Sunday, December 2, 2012

OSPF PE: Downward bit, Super Area 0, Domain IDs, capability vrf-lite, sham links

This post will bite off quite a lot.  I wanted to write one post that encompassed the entirety of the interaction of using OSPF as a PE to CE routing protocol.

Let me begin by saying... what a disastrously bad idea doing this is.  BGP is the obvious PE to CE routing protocol.  I've never deployed OSPF as a PE to CE in production, but I know someone that has, and he hated it too.  Even the service provider (AT&T) that offered the OSPF option won't let you opt for it any longer if you're a new customer.  The only argument I've heard for using anything besides BGP - that actually made sense - is if you have a great deal of routers with basic IOSes and don't have BGP as a routing option. 

The reason it's a disastrously bad idea is because it's too ambitious.  To me, it feels like the designers sat down with the concept of converting a large layer 2 frame-relay OSPF network natively to MPLS without having to rethink the OSPF design.  With all the band-aids available, you can keep your area design intact, even if it makes no sense whatsoever in an MPLS world.

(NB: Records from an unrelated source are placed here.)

-- ==== Sys2Proof/Machine/CopyOps.lean ====
section
/-! DEFINITION. Copy engines (R212 to R218): requests from operators and from COPY packets, units, setting aside and
resuming, and the counter at the end. -/
namespace Sys2Proof.Machine

/-! ## Requests (R212 to R214) -/

/-- Endpoint fields (R213). -/
def epKind (e : Nat) : Nat := bitsOf e 63 60
def epCell (e : Nat) : Nat := 
  let (d, row, col) := (bitsOf e 15 14, bitsOf e 20 16, bitsOf e 26 21)
  16 * (64 * d + 8 * (row / 4) + col / 4) + 4 * (row % 4) + col % 4

/-- An endpoint is well formed by itself: reserved bits, alignment, assigned kind. -/
def epShape (e : Nat) : Bool :=
  match epKind e with
  | 0 => bitsOf e 59 53 == 0 && e % 64 == 0
  | 1 => bitsOf e 59 27 == 0 && e % 64 == 0
  | 2 => bitsOf e 59 27 == 0 && e % 16 == 0 && decide (bitsOf e 26 21 ≤ 31)
  | 3 => bitsOf e 59 8 == 0
  | _ => false

/-- Context of a thread's executing frame on an island. -/
def frameCtx (s : State) (t isl : Nat) : Option (Nat × Nat) := (threadAt s t).slots.find? (fun x => x.1 == isl)

/-- The binding of a stream port, 0 towards the engine, 1 towards the fabric (R334). -/
def sportRoute (s : State) (t e dir : Nat) : Option (DWord × Nat × Nat) :=
  (frameRoutes s t).find? (fun r => rtKind r.1 == 7 && bitsOf r.1.toNat 5 4 == bitsOf e 7 6 && bitsOf r.1.toNat 11 6 == e % 64
    && bitsOf r.1.toNat 12 12 == dir)

/-- A CELL endpoint lies in the thread's region and window, a stream endpoint is bound by its frame. -/
def epOwned (s : State) (t e len dir : Nat) : Bool :=
  match epKind e with
  | 2 =>
    (match frameCtx s t (epCell e / 16) with
     | some (i, σ) => decide (e % 2 ^ 14 + len / 4 ≤ winLen (ctxAt s i σ) (epCell e % 16))
     | none => false)
  | 3 => (sportRoute s t e dir).isSome
  | _ => true

/-- q0 to q3 keep R212. -/
def reqShape (q0 q1 q2 q3 : Nat) : Bool :=
  let len := q2 % 2 ^ 32
  epShape q0 && epShape q1 && len % 64 == 0 && decide (64 ≤ len)
    && (!q2.testBit 32 || epKind q0 == 1 || epKind q0 == 2) && (!q2.testBit 33 || q2.testBit 32) && q2 / 2 ^ 34 == 0
    && (q3 == 0 || (ctrBadWord q3).isNone)

def reqOf (q0 q1 q2 q3 owner packet : Nat) (site : Site) : CopyReq :=
  { src := q0, dst := q1, len := q2 % 2 ^ 32, waitFull := q2.testBit 32, consume := q2.testBit 33, ctr := q3, owner := owner,
    packet := packet, site := site }

def ceAt (s : State) (i : Nat) : CopyEng := s.ces.get {} i
def setCe (s : State) (i : Nat) (e : CopyEng) : State := { s with ces := s.ces.set {} i e }

/-- A complete request of an operator is taken up and checked (R214, R217). -/
def takeRequest (s : State) (i : Nat) (g : Nat × List Word) : State :=
  let e := ceAt s i
  let deps := e.gatherDeps
  let s := setCe s i { e with gather := e.gather.filter (fun x => x.1 != g.1), gatherDeps := if e.gather.length ≤ 1 then [] else deps }
  let q (k : Nat) : Nat := (g.2.getD (2 * k) 0).toNat + 2 ^ 32 * (g.2.getD (2 * k + 1) 0).toNat
  let site : Site := { isl := g.1 / 4096, slot := g.1 / 512 % 8, cell := g.1 / 32 % 16 }
  match (ctxAt s site.isl site.slot).thread with
  | none => s
  | some t =>
    let s := tookRequest s g.1
    if reqShape (q 0) (q 1) (q 2) (q 3) && epOwned s t (q 0) (q 2 % 2 ^ 32) 0 && epOwned s t (q 1) (q 2 % 2 ^ 32) 1 then
      let e := ceAt s i
      setCe { s with nextAcc := s.nextAcc + 1 } i
        { e with pendingQ := e.pendingQ ++ [{ reqOf (q 0) (q 1) (q 2) (q 3) t 0 site with deps := deps, no := s.nextAcc }] }
    else raiseUnit s t 2 (i % 8 + 64 * (i / 8)) 0 0x9015 0 0

/-- The oldest complete request enters the engine while it holds fewer than 16 (R216). -/
def takeRequests (i : Nat) : List (Nat × List Word) → State → State
  | [], s => s
  | g :: t, s => takeRequests i t (if g.2.length = 8 ∧ (ceAt s i).pendingQ.length < 16 then takeRequest s i g else s)

/-- COPY_REQUEST_START: complete requests are taken up, and an idle engine starts the next one (R216). -/
def execCopyRequestStart (die ce : Nat) (s : State) : Out :=
  let i := 8 * die + ce
  let s := takeRequests i (ceAt s i).gather s
  let e := ceAt s i
  match e.run, e.pendingQ with
  | none, r :: t => .next (setCe s i { e with run := some r, pendingQ := t })
  | _, _ => .next s

/-- The first payload word of a COPY packet that fails (R212 to R215). -/
def copyBad (p : Packet) : Option Nat :=
  let ep (i : Nat) : Bool := epShape (pw64 p i) && decide (epKind (pw64 p i) ≤ 1)
  let hi (i : Nat) : Bool := decide (1 < epKind (pw64 p i)) || bitsOf (pw p (i + 1)) 27 21 != 0 || (epKind (pw64 p i) == 1 && pw p (i + 1) % 2 ^ 28 != 0)
  let len := pw p 4
  let ctr := if pw64 p 6 = 0 then none else ctrBadWord (pw64 p 6)
  firstBad [(0, !ep 0 && !hi 0), (1, !ep 0), (2, !ep 2 && !hi 2), (3, !ep 2), (4, len % 64 != 0 || len == 0),
    (5, decide (4 ≤ pw p 5) || ((pw p 5).testBit 0 && epKind (pw64 p 0) != 1) || ((pw p 5).testBit 1 && !(pw p 5).testBit 0)),
    (6, ctr == some 0), (7, ctr == some 1), (8, decide (2 ^ 5 ≤ pw p 8))]

/-- COPY (R90, R215): the request joins the engine's; the packet completes with its counter update. Its queue is in WAIT while the
engine has no place for it (log entry 76). -/
def execCopyPacket (p : Packet) (s : State) : Out :=
  let q := s.cur.q
  let i := 8 * bitsOf (pw p 8) 4 3 + pw p 8 % 8
  issueWith s p (some 9) (copyBad p) false false (fun s =>
    let e := ceAt s i
    if 16 ≤ e.pendingQ.length then .next (queueWait s q)
    else
      let (n, u) := issuePacket s q p
      .next (setCe u i { e with pendingQ := e.pendingQ ++
        [{ reqOf (pw64 p 0) (pw64 p 2) (pw64 p 4) (pw64 p 6) (0x1000 + q) n { q := q } with
             pos := queuePos (queueAt s q), hdr := p.hdr.toNat }] }))

/-! ## The end of a copy (R215, R218) -/

def reqPart (s : State) (r : CopyReq) : Nat := if r.owner < 0x1000 then (threadAt s r.owner).part else (queueAt s (r.owner - 0x1000)).part
def reqLevel (s : State) (r : CopyReq) : Nat := if r.owner < 0x1000 then (threadAt s r.owner).level else (queueAt s (r.owner - 0x1000)).level

/-- Unit and die of engine `i` as bytes 22 and 23 of a record hold them (R254). -/
def ceUnit (i : Nat) : Nat := i % 8 + 64 * (i / 8)

/-- The counter of a copy takes `v`, poisoned or not, if it can be reached. -/
def copyCounter (s : State) (r : CopyReq) (v : Nat) (poison : Bool) : State :=
  if r.ctr = 0 then s
  else match ctrReach s (reqPart s r) (reqLevel s r) r.ctr with
    | (.ok k, s) => ctrAdd s k v poison
    | (.error _, s) => s

/-- A fault record of a copy of a queue (R215, R254). -/
def copyRecord (s : State) (i : Nat) (r : CopyReq) (code addr d1 unit : Nat) : FaultRec :=
  { code := code, resumable := resumableCode code, atEntry := false, save := false, kind := 2, others := 0, owner := r.owner,
    part := reqPart s r, frameId := 0, firing := 0, block := 0, slot := 255, unit := ceUnit i, elem := unit,
    addr := addr, detail1 := d1, detail2 := 0, time := s.dtime, fseq := 0 }

/-- The event of a terminal fault of a queue's copy, with the position and header of its packet, and depth 0 (R100, R215, R258). -/
def copyEvent (s : State) (r : CopyReq) (code fseq : Nat) : State :=
  postQueueEvent s (r.owner - 0x1000) code r.pos r.hdr (leBytes 2 r.owner ++ leBytes 2 0 ++ leBytes 4 fseq) 0 false

/-- A copy ends with a fault: the counter takes 64 times the units performed with its poison, and a queue's packet completes. -/
def copyFail (s : State) (r : CopyReq) (code fseq : Nat) : State :=
  let s := copyCounter s r (64 * r.done) true
  if r.owner < 0x1000 then s else completePacket (copyEvent s r code fseq) (r.owner - 0x1000) r.packet true

/-- All units are performed: the counter takes LEN and the request is done (R218). -/
def copyDone (s : State) (r : CopyReq) : State :=
  let s := copyCounter s r r.len false
  if r.owner < 0x1000 then s else completePacket s (r.owner - 0x1000) r.packet false

/-! ## The requests of an engine that have units -/

/-- Request `j` of an engine: 0 the one being worked on, j + 1 the j-th set aside. -/
def reqAt (e : CopyEng) (j : Nat) : Option CopyReq := if j = 0 then e.run else e.aside[j - 1]?

def putReq (s : State) (i j : Nat) (r : CopyReq) : State :=
  let e := ceAt s i
  setCe s i (if j = 0 then { e with run := some r } else { e with aside := e.aside.set (j - 1) r })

In a nutshell, these are the "add-ons" we'll be looking at:
The OSPF Down Bit - designed to prevent loops from forming in an OSPF area that's multihomed to the MPLS backbone.
Super Area 0 - The MPLS network will be treated as an "area 0" in and of itself.  This is in case your areas become disconnected from area 0 due to the migration to MPLS.  This way, each area will always be attached to area 0.  Can be disabled with "capability vrf-lite"
Sham Links - Creates a control-plane intra-area link over the Super Area 0.  Can be useful for traffic engineering
Domain-ID (community) - Controls whether or not routes should be considered inter-area or external.  The domain-id is populated by the router process number by default if it's not specified.  Same Domain-ID = inter-area, different = external.  It assumes different means that they should be treated as separate OSPF processes.

This is the diagram we'll be referencing. 

 

The way we're setup out-of-the-gates is all CEs belong to the same VRF, named "VPN".  They all share all their routes with all the other sites.  The MPLS and MP-BGP are functional and redistributing all routes from the customer.

First, let's take a high-level look at how OSPF is treated through an MPLS tunnel.  Let's look from CE3's perspective as it only has it's own routes, plus the ones that came via MP-BGP.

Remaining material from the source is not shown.